In the end, though, you should already be reading this book. Halfway through the review, you should have gone out and bought it. It's a twisted, brutal work with a main character that needs therapy more than he needs to solve a mystery, but I loved every second of it. That this book was optioned for a film and then discarded for some stupid far-future flop** just shows how much it needs people to remember that it exists. Michael Marshall Smith is an amazing author, and this, which was his US debut, is a powerhouse of a book that'd make connoisseurs of the most brutal of its genre stop in their tracks with the sheer gut-wrenching fury.
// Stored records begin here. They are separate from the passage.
/-- Settles O27: the scan stops inside the window at the first terminator, or at the window's end. -/
theorem rawBytesByRule : Obligations.RawBytesByRule := by
  refine fun f p => ⟨fun h => ⟨rawField_fixed h p, fun x => ?_⟩, fun h => ?_⟩
  · rw [rawField_fixed h, rawField_fixed (f := { f with term := x }) h]
    rfl
  · obtain ⟨j, hle, hscan, hbefore, hat⟩ := delimScan_spec f.term (fieldWindow f p)
    have hlen : (fieldWindow f p).length = min f.width.toNat (p.length - f.offset.toNat) := by
      simp [fieldWindow]
    rw [hlen] at hle hat
    refine ⟨j, by omega, ?_, fun x hx => ?_, fun hj hin => ?_⟩
    · rw [rawField_delim h, hscan, fieldWindow, List.take_take, min_eq_left (by omega)]
    · have hne := hbefore x hx
      rwa [getElem?_fieldWindow, if_pos (by omega)] at hne
    · have hterm := hat (by omega)
      rwa [getElem?_fieldWindow, if_pos hj] at hterm

/-! The check of each KIND (R177, R178, R180). -/

@[simp] theorem kindOk_text (raw : List Byte) : kindOk 0#2 raw = textOk raw := rfl
@[simp] theorem kindOk_numeric (raw : List Byte) : kindOk 1#2 raw = numericOk raw := rfl
@[simp] theorem kindOk_date (raw : List Byte) : kindOk 2#2 raw = dateOk raw := rfl

theorem isDigit_iff (b : Byte) : isDigit b = true ↔ 0x30 ≤ b.toNat ∧ b.toNat ≤ 0x39 := by
  simp [isDigit]

theorem textOk_iff (raw : List Byte) : textOk raw = true ↔ ∀ b ∈ raw, 0x20 ≤ b.toNat ∧ b.toNat ≤ 0x7E := by
  simp [textOk, isPrintable]

theorem numericOk_iff (raw : List Byte) :
    numericOk raw = true ↔ 1 ≤ raw.length ∧ ∀ b ∈ raw, 0x30 ≤ b.toNat ∧ b.toNat ≤ 0x39 := by
  simp only [numericOk, Bool.and_eq_true, decide_eq_true_eq, List.all_eq_true, isDigit_iff]

theorem dateOk_iff (raw : List Byte) :
    dateOk raw = true ↔ (raw.length = 8 ∧ ∀ b ∈ raw, isDigit b = true) ∧ realDay (dateParts raw) = true := by
  simp only [dateOk, Bool.and_eq_true, decide_eq_true_eq, List.all_eq_true]

/-- A slot keeps its raw bytes as they are, and only if they pass its kind's check (R181). -/
theorem extract_value {f : FieldEntry} {p v : List Byte} (h : extract f p = .value v) :
    v = rawField f p ∧ kindOk f.kind v = true := by
  simp only [extract] at h
  split at h
  · next hok =>
    cases h
    exact ⟨rfl, (Bool.and_eq_true _ _ ▸ hok).2⟩
  · cases h

/-- Settles O28: both checks ask for a range of every byte, and only NUMERIC asks for a byte. -/
theorem textAndNumericChecks : Obligations.TextAndNumericChecks := fun raw =>
  ⟨textOk_iff raw, numericOk_iff raw, rfl, fun _ _ _ h => (extract_value h).1⟩

/-! Dates (R179, R180, R189). -/

/-- The ASCII digit of a value below 10. -/
def digitByte (d : Nat) : Byte := BitVec.ofNat 8 (0x30 + d)

theorem toNat_digitByte {d : Nat} (hd : d ≤ 9) : (digitByte d).toNat = 0x30 + d := by
  rw [digitByte, BitVec.toNat_ofNat]
  omega

theorem isDigit_digitByte {d : Nat} (hd : d ≤ 9) : isDigit (digitByte d) = true := by
  rw [isDigit_iff, toNat_digitByte hd]
  omega

/-- Every ASCII digit is the digit of a value below 10. -/
theorem exists_digitByte_of_isDigit {b : Byte} (h : isDigit b = true) : ∃ d, d ≤ 9 ∧ digitByte d = b := by
  obtain ⟨hge, hle⟩ := (isDigit_iff b).1 h
  have hd : b.toNat - 0x30 ≤ 9 := by omega
  refine ⟨b.toNat - 0x30, hd, BitVec.eq_of_toNat_eq ?_⟩
  rw [toNat_digitByte hd]
  omega

theorem exists_map_digitByte {raw : List Byte} (h : ∀ b ∈ raw, isDigit b = true) :
    ∃ ds : List Nat, (∀ d ∈ ds, d ≤ 9) ∧ ds.map digitByte = raw := by
  induction raw with
  | nil => exact ⟨[], by simp, rfl⟩
  | cons b raw ih =>
    obtain ⟨d, hd, rfl⟩ := exists_digitByte_of_isDigit (h b List.mem_cons_self)
    obtain ⟨ds, hds, rfl⟩ := ih fun c hc => h c (List.mem_cons_of_mem _ hc)
    exact ⟨d :: ds, List.forall_mem_cons.2 ⟨hd, hds⟩, rfl⟩

theorem decimal_concat_digitByte (bs : List Byte) {d : Nat} (hd : d ≤ 9) :
    decimal (bs ++ [digitByte d]) = decimal bs * 10 + d := by
  simp [decimal, toNat_digitByte hd]

theorem decimal_two {a b : Nat} (ha : a ≤ 9) (hb : b ≤ 9) : decimal [digitByte a, digitByte b] = 10 * a + b := by
  have h1 := decimal_concat_digitByte [] ha
  have h2 := decimal_concat_digitByte [digitByte a] hb
  simp only [List.nil_append, List.cons_append] at h1 h2
  rw [h2, h1, show decimal [] = 0 from rfl]
  omega

theorem decimal_four {a b c d : Nat} (ha : a ≤ 9) (hb : b ≤ 9) (hc : c ≤ 9) (hd : d ≤ 9) :
    decimal [digitByte a, digitByte b, digitByte c, digitByte d] = 1000 * a + 100 * b + 10 * c + d := by
  have h3 := decimal_concat_digitByte [digitByte a, digitByte b] hc
  have h4 := decimal_concat_digitByte [digitByte a, digitByte b, digitByte c] hd
  simp only [List.cons_append, List.nil_append] at h3 h4
  rw [h4, h3, decimal_two ha hb]
  omega

theorem isLeapYear_iff (y : Nat) : isLeapYear y = true ↔ (y % 4 = 0 ∧ y % 100 ≠ 0) ∨ y % 400 = 0 := by
  simp [isLeapYear]

theorem daysInMonth_eq (y m : Nat) (hge : 1 ≤ m) (hle : m ≤ 12) :
    daysInMonth y m = if m ∈ [1, 3, 5, 7, 8, 10, 12] then 31 else if m ∈ [4, 6, 9, 11] then 30
      else if (y % 4 = 0 ∧ y % 100 ≠ 0) ∨ y % 400 = 0 then 29 else 28 := by
  simp only [← isLeapYear_iff]
  interval_cases m <;> rfl

theorem realDay_iff (y m d : Nat) :
    realDay (y, m, d) = true ↔ 1 ≤ m ∧ m ≤ 12 ∧ 1 ≤ d ∧ d ≤ daysInMonth y m := by
  simp [realDay, and_assoc]

/-- Eight digits are a date exactly when they name a day. -/
theorem dateOk_digits {y1 y2 y3 y4 m1 m2 d1 d2 : Nat} (h : ∀ d ∈ [y1, y2, y3, y4, m1, m2, d1, d2], d ≤ 9) :
    dateOk ([y1, y2, y3, y4, m1, m2, d1, d2].map digitByte) = true ↔
      1 ≤ 10 * m1 + m2 ∧ 10 * m1 + m2 ≤ 12 ∧ 1 ≤ 10 * d1 + d2 ∧
        10 * d1 + d2 ≤ daysInMonth (1000 * y1 + 100 * y2 + 10 * y3 + y4) (10 * m1 + m2) := by
  have hdigits : ∀ b ∈ [y1, y2, y3, y4, m1, m2, d1, d2].map digitByte, isDigit b = true :=
    List.forall_mem_map.2 fun d hd => isDigit_digitByte (h d hd)
  rw [dateOk_iff, and_iff_right ⟨rfl, hdigits⟩, ← realDay_iff]
  simp only [List.forall_mem_cons] at h
  obtain ⟨hy1, hy2, hy3, hy4, hm1, hm2, hd1, hd2, _⟩ := h
  rw [← decimal_four hy1 hy2 hy3 hy4, ← decimal_two hm1 hm2, ← decimal_two hd1 hd2]
  rfl

/-- Settles O29: a string of eight digits is read off digit by digit. -/
theorem dateCheckIsTheCalendar : Obligations.DateCheckIsTheCalendar := by
  refine ⟨daysInMonth_eq, fun raw => ⟨fun h => ?_, ?_⟩, fun f p v hkind hv => ?_⟩
  · obtain ⟨⟨hlen, hdigits⟩, _⟩ := (dateOk_iff raw).1 h
    obtain ⟨ds, hds, rfl⟩ := exists_map_digitByte hdigits
    match ds, (List.length_map digitByte).symm.trans hlen with
    | [y1, y2, y3, y4, m1, m2, d1, d2], _ =>
      have hday := (dateOk_digits hds).1 h
      simp only [List.forall_mem_cons] at hds
      obtain ⟨hy1, hy2, hy3, hy4, hm1, hm2, hd1, hd2, _⟩ := hds
      exact ⟨y1, y2, y3, y4, m1, m2, d1, d2, hy1, hy2, hy3, hy4, hm1, hm2, hd1, hd2, rfl, hday⟩
  · rintro ⟨y1, y2, y3, y4, m1, m2, d1, d2, hy1, hy2, hy3, hy4, hm1, hm2, hd1, hd2, rfl, hday⟩
    exact (dateOk_digits (by simp [hy1, hy2, hy3, hy4, hm1, hm2, hd1, hd2])).2 hday
  · obtain ⟨hraw, hok⟩ := extract_value hv
    rw [hkind, kindOk_date] at hok
    obtain ⟨⟨hlen, _⟩, _⟩ := (dateOk_iff v).1 hok
    exact ⟨hraw, hlen⟩

/-! What a decode writes (R185, R186). -/

/-- On a 640-byte plaintext DECODE commits what the decode part of DECRYPT_DECODE does. -/
theorem exec_decode_of_length {s : State} (h : s.ptLen.toNat = 640) :
    exec .decode s = .next (s.decodeCommitted.complete .none) := by
  obtain ⟨t, ht⟩ := exec_next .decode s
  obtain ⟨_, rfl⟩ | ⟨hne, _⟩ := execDecode_cases ht
  · exact ht
  · exact absurd h hne

@[simp] theorem State.decodeCommitted_fieldValid (s : State) (i : Fin 32) :
    s.decodeCommitted.fieldValid[i.val] = (slotResult s.ft[i.val] s.pt).isValue := by
  simp [State.decodeCommitted]

@[simp] theorem State.decodeCommitted_fv (s : State) (i : Fin 32) :
    s.decodeCommitted.fv[i.val] = (slotResult s.ft[i.val] s.pt).fieldValue := by
  simp [State.decodeCommitted]

theorem completeFn_iff (ft : Vector FieldEntry 32) (r : Fin 32 → SlotResult) :
    completeFn ft r = true ↔
      (∀ i : Fin 32, ft[i.val].en = true → (r i).isValue = true) ∧
      (∀ f, 1 ≤ f → f ≤ 18 → ∃ i : Fin 32, ft[i.val].en = true ∧ ft[i.val].fieldId.toNat = f) := by
  have hslots : (List.finRange 32).all (fun i => !ft[i.val].en || (r i).isValue) = true ↔
      ∀ i : Fin 32, ft[i.val].en = true → (r i).isValue = true := by
    simp [Bool.or_eq_true, or_iff_not_imp_left]
  have hfields : ((List.range 18).all fun f =>
      (List.finRange 32).any fun i => ft[i.val].en && decide (ft[i.val].fieldId.toNat = f + 1)) = true ↔
      ∀ f, 1 ≤ f → f ≤ 18 → ∃ i : Fin 32, ft[i.val].en = true ∧ ft[i.val].fieldId.toNat = f := by
    simp only [List.all_eq_true, List.mem_range, List.any_eq_true, List.mem_finRange, true_and, Bool.and_eq_true,
      decide_eq_true_eq]
    refine ⟨fun h f hge hle => ?_, fun h f hf => h (f + 1) (by omega) (by omega)⟩
    have hf := h (f - 1) (by omega)
    rwa [Nat.sub_add_cancel hge] at hf
  rw [completeFn, Bool.and_eq_true, hslots, hfields]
I leave you with one last quote, relevant to the material and that I've been waiting to use for years now:
A man can run and run for year after year until he realizes that what he's running from is hisself. A man's got to do what a man's got to do, and there ain't no sense in runnin'. Now you gotta turn, and you gotta fight, and you gotta hold your head up high.
- John Cleese as "The Southerner", Monty Python's Flying Circus
- One of Us by Michael Marshall Smith
- The Riptide Ultra-Glide by Tim Dorsey
- Insane City by Dave Barry
- Child of Fortune by Norman Spinrad
*Isn't that right, George RR Martin?
**It's highly speculated that they dropped a film adaptation for this and mutated it into The Island, the fuckers.